The downside is that the format gets modified for TDM yet again, making those collectors who prize uniformity that much grumpier. But really, any chance at meeting that goal was blown several iterations ago, so one more change isn’t going to make it any worse. I would think, in fact, that an eclectic variety of looks might have its own appeal to collectors. Other mags like The Howard Review and Nyctalops made similar stylistic leaps over the years they were active. Besides, the Seele-Brennt format was fairly hideous to look at — one distributor told me about how it’s near-impossible for him to sell anything in that entire line due to the small, ugly footprint they make on a magazine rack or convention table.

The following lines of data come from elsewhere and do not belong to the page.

@[simp] theorem regroupCause_pending (b : Bool) (s : State) : (regroupCause b s).pending = s.pending := by
  unfold regroupCause; dsimp only; split <;> [rfl; split; rfl] <;> rfl
@[simp] theorem regroupCause_held (b : Bool) (s : State) : (regroupCause b s).held = s.held := by
  unfold regroupCause; dsimp only; split <;> [rfl; split; rfl] <;> rfl
@[simp] theorem regroupCause_pins (b : Bool) (s : State) : (regroupCause b s).pins = s.pins := by
  unfold regroupCause; dsimp only; split <;> [rfl; split; rfl] <;> rfl
@[simp] theorem regroupCause_periods (b : Bool) (s : State) : (regroupCause b s).periods = s.periods := by
  unfold regroupCause; dsimp only; split <;> [rfl; split; rfl] <;> rfl
@[simp] theorem regroupCause_live (b : Bool) (s : State) : (regroupCause b s).live = s.live := by
  unfold regroupCause; dsimp only; split <;> [rfl; split; rfl] <;> rfl
@[simp] theorem regroupCause_rate (b : Bool) (s : State) : (regroupCause b s).rate = s.rate := by
  unfold regroupCause; dsimp only; split <;> [rfl; split; rfl] <;> rfl
@[simp] theorem regroupCause_autoUp (b : Bool) (s : State) : (regroupCause b s).autoUp = s.autoUp := by
  unfold regroupCause; dsimp only; split <;> [rfl; split; rfl] <;> rfl
@[simp] theorem regroupCause_audio (b : Bool) (s : State) : (regroupCause b s).audio = s.audio := by
  unfold regroupCause; dsimp only; split <;> [rfl; split; rfl] <;> rfl
@[simp] theorem regroupCause_mix (b : Bool) (s : State) : (regroupCause b s).mix = s.mix := by
  unfold regroupCause; dsimp only; split <;> [rfl; split; rfl] <;> rfl
@[simp] theorem regroupCause_env (b : Bool) (s : State) : (regroupCause b s).env = s.env := by
  unfold regroupCause; dsimp only; split <;> [rfl; split; rfl] <;> rfl
@[simp] theorem regroupCause_walls (b : Bool) (s : State) : (regroupCause b s).walls = s.walls := by
  unfold regroupCause; dsimp only; split <;> [rfl; split; rfl] <;> rfl
@[simp] theorem regroupCause_mute (b : Bool) (s : State) : (regroupCause b s).mute = s.mute := by
  unfold regroupCause; dsimp only; split <;> [rfl; split; rfl] <;> rfl
@[simp] theorem regroupCause_gates (b : Bool) (s : State) : (regroupCause b s).gates = s.gates := by
  unfold regroupCause; dsimp only; split <;> [rfl; split; rfl] <;> rfl
@[simp] theorem regroupCause_floors (b : Bool) (s : State) : (regroupCause b s).floors = s.floors := by
  unfold regroupCause; dsimp only; split <;> [rfl; split; rfl] <;> rfl
@[simp] theorem regroupCause_ahead (b : Bool) (s : State) : (regroupCause b s).ahead = s.ahead := by
  unfold regroupCause; dsimp only; split <;> [rfl; split; rfl] <;> rfl
@[simp] theorem regroupCause_links (b : Bool) (s : State) : (regroupCause b s).links = s.links := by
  unfold regroupCause; dsimp only; split <;> [rfl; split; rfl] <;> rfl
@[simp] theorem regroupCause_down (b : Bool) (s : State) : (regroupCause b s).down = s.down := by
  unfold regroupCause; dsimp only; split <;> [rfl; split; rfl] <;> rfl
@[simp] theorem regroupCause_portA (b : Bool) (s : State) : (regroupCause b s).portA = s.portA := by
  unfold regroupCause; dsimp only; split <;> [rfl; split; rfl] <;> rfl
@[simp] theorem regroupCause_portB (b : Bool) (s : State) : (regroupCause b s).portB = s.portB := by
  unfold regroupCause; dsimp only; split <;> [rfl; split; rfl] <;> rfl
@[simp] theorem regroupCause_lineA (b : Bool) (s : State) : (regroupCause b s).lineA = s.lineA := by
  unfold regroupCause; dsimp only; split <;> [rfl; split; rfl] <;> rfl
@[simp] theorem regroupCause_recB (b : Bool) (s : State) : (regroupCause b s).recB = s.recB := by
  unfold regroupCause; dsimp only; split <;> [rfl; split; rfl] <;> rfl
@[simp] theorem regroupCause_scene (b : Bool) (s : State) : (regroupCause b s).scene = s.scene := by
  unfold regroupCause; dsimp only; split <;> [rfl; split; rfl] <;> rfl
@[simp] theorem regroupCause_freeCount (b : Bool) (s : State) : (regroupCause b s).freeCount = s.freeCount := by
  unfold regroupCause; dsimp only; split <;> [rfl; split; rfl] <;> rfl

@[simp] theorem startLine_pending (s : State) : (startLine s).pending = s.pending := by
  unfold startLine; split <;> [rfl; split] <;> rfl
@[simp] theorem startLine_held (s : State) : (startLine s).held = s.held := by
  unfold startLine; split <;> [rfl; split] <;> rfl
@[simp] theorem startLine_pins (s : State) : (startLine s).pins = s.pins := by
  unfold startLine; split <;> [rfl; split] <;> rfl
@[simp] theorem startLine_periods (s : State) : (startLine s).periods = s.periods := by
  unfold startLine; split <;> [rfl; split] <;> rfl
@[simp] theorem startLine_live (s : State) : (startLine s).live = s.live := by
  unfold startLine; split <;> [rfl; split] <;> rfl
@[simp] theorem startLine_rate (s : State) : (startLine s).rate = s.rate := by
  unfold startLine; split <;> [rfl; split] <;> rfl
@[simp] theorem startLine_autoUp (s : State) : (startLine s).autoUp = s.autoUp := by
  unfold startLine; split <;> [rfl; split] <;> rfl
@[simp] theorem startLine_audio (s : State) : (startLine s).audio = s.audio := by
  unfold startLine; split <;> [rfl; split] <;> rfl
@[simp] theorem startLine_mix (s : State) : (startLine s).mix = s.mix := by
  unfold startLine; split <;> [rfl; split] <;> rfl
@[simp] theorem startLine_env (s : State) : (startLine s).env = s.env := by
  unfold startLine; split <;> [rfl; split] <;> rfl
@[simp] theorem startLine_walls (s : State) : (startLine s).walls = s.walls := by
  unfold startLine; split <;> [rfl; split] <;> rfl
@[simp] theorem startLine_rg (s : State) : (startLine s).rg = s.rg := by
  unfold startLine; split <;> [rfl; split] <;> rfl
@[simp] theorem startLine_mute (s : State) : (startLine s).mute = s.mute := by
  unfold startLine; split <;> [rfl; split] <;> rfl
@[simp] theorem startLine_gates (s : State) : (startLine s).gates = s.gates := by
  unfold startLine; split <;> [rfl; split] <;> rfl
@[simp] theorem startLine_floors (s : State) : (startLine s).floors = s.floors := by
  unfold startLine; split <;> [rfl; split] <;> rfl
@[simp] theorem startLine_ahead (s : State) : (startLine s).ahead = s.ahead := by
  unfold startLine; split <;> [rfl; split] <;> rfl
@[simp] theorem startLine_links (s : State) : (startLine s).links = s.links := by
  unfold startLine; split <;> [rfl; split] <;> rfl
@[simp] theorem startLine_down (s : State) : (startLine s).down = s.down := by
  unfold startLine; split <;> [rfl; split] <;> rfl
@[simp] theorem startLine_portA (s : State) : (startLine s).portA = s.portA := by
  unfold startLine; split <;> [rfl; split] <;> rfl
@[simp] theorem startLine_portB (s : State) : (startLine s).portB = s.portB := by
  unfold startLine; split <;> [rfl; split] <;> rfl
@[simp] theorem startLine_recB (s : State) : (startLine s).recB = s.recB := by
  unfold startLine; split <;> [rfl; split] <;> rfl
@[simp] theorem startLine_scene (s : State) : (startLine s).scene = s.scene := by
  unfold startLine; split <;> [rfl; split] <;> rfl
@[simp] theorem startLine_freeCount (s : State) : (startLine s).freeCount = s.freeCount := by
  unfold startLine; split <;> [rfl; split] <;> rfl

It can only get better from here, and it will be interesting to see what the Dark Man boys do to revamp their look. A more eye-pleasing design? Nicer fonts? Full color? Many possibilities to consider, and all of them doable on no budget these days.

As for the rest of the competition, there isn’t much to mention. Dennis McHaney has publicly stated that he’s winding down The Howard Review for good, with perhaps one more blowout finale before his final bow. Personal problems and severe gafiation has Joe Marek’s The Robert E. Howard Companion looking like a one-shot wonder. And James Van Hise’s Sword & Fantasy is coming out regularly but increasingly looks to be of little interest to Howard fans aside from the occasional reprint of some bit of lost fandom minutiae. (The day I start running hilariously inept Solomon Kane pastiches written by myself in TC, you have my leave to shoot me dead.)

Believe it or not, my dream is to see Mssrs. Sasser and Hall improve their publications to such a startling degree that they start winning Aquilonian Awards for Best Publication. It wouldn’t take much to make that category a horserace — just a slow but steady improvement in quantity and quality, issue by issue, one little nudge at a time. The Dark Man especially has made a noticeable jump upwards in this year’s Cimmerian Award voting, and given the right moves and some elbow grease, that trend could and should continue.